Embedded Analytics Becomes More Pervasive
Application vendors are realizing that they have to keep their customer engaged in the application. Embedded analytics, which integrates data analytics within business applications, helps to increases customer engagement while ensuring competitive advantage, reveals the Logi Analytics fifth “State of Embedded Analytics Report” for 2017. While the adoption of standalone Business Intelligence (BI) tools has been around 20% during the last three years, the adoption of embedded analytics has increased to 60% in 2017 per the report.
Embedded analytics has till now been used by OEMs and SaaS vendors. The report finds that while traditional BI tools focused on deriving insights from data silos, embedded analytics helped organizations empower their employees to take decisions that are data-driven, by incorporating the required data in the application itself.
The report is based on a survey of 500 people who are involved in product management, software engineering, product development, and IT. The respondents include executives who work with Software as a Service (SaaS) providers, and commercial Independent Software Vendors (ISVs). It also includes executives who work with the internal IT-managed applications.
The report reveals that embedded analytics is incorporated in about 85% of non-commercial applications and about 95% of commercial applications. About 21% of the users who had access to standalone BI tools, accessed them on a regular basis. Comparatively, 60% of the users who had access to embedded analytics, leveraged them on a regular basis.
The main drivers of this adoption were top management (40%), product management staff (34%), development staff (11%), customers (10%) and competition (3%). Executives are showing more interest as they see their competitors win new customers and retain old customers because they increasingly use analytics.
About 55% of the ISV respondents said that adoption of embedded analytics helped improve their win rate. About 57% said that it helped to differentiate their product while 71% said that embedded analytics helped improve revenues. The percentage value attributed by embedded analytics to the overall product value of an organization was pegged at 54% for 2017.

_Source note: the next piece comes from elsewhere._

-- ==== Sys2Proof/Laws/Exec.lean ====
section
/-! SUPPORT. The meaning of each command, by its constructor. -/

namespace Sys2Proof.Machine

open Sys2Proof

Improved customer satisfaction, increased end-user adoption and improved user experience were the main benefits got from leveraging embedded analytics.
While 84% of the respondents prefer to access analytics within their applications, 66% keep switching to separate tools for analytics. The report says that this is because “as application providers offer self-service capabilities to end users, those users begin to expect certain capabilities as they explore data — for example, drilling, filtering, and workflow integration. If the self-service analytics UI has been implemented poorly, it can lead to user frustration — and thus more ad hoc requests.”
Embedded analytics is also providing ISVs with a new revenue stream, with 78% of the commercial ISVs charging more for analytics, with the charge depending on the level of embedding. About 74% of Level 0 and Level 1 embedders charged more for their application, while 63% of Level 2 embedders, 74% of Level 3 embedders and 83% of Level 4 embedders respectively charged more for their analytics.
The report reveals that vendors that provided subscription-based services, charged about 1.4 times for analytics when compared to the vendors who had one-time purchases. Subscription vendors were charging more as their tiered offerings allowed them to reduce upfront costs by charging according to the tiers.
With top executives showing interest in embedded analytics, there are more resources being allocated to these initiatives. As a result, about 32% of the respondents took less than four months to add embedded analytics to their applications. About 76% of the respondents preferred to build or have a combination of buy and build for adding embedded analytics.
About 72% of the respondents were planning to increase their future investments in embedded analytics. The additions planned include dashboards (15%), mobile access (13%), self-service analysis (13%), reports (12%), predictive analytics, data preparations, workflows, write-backs, natural language generation and building connections to new data sources.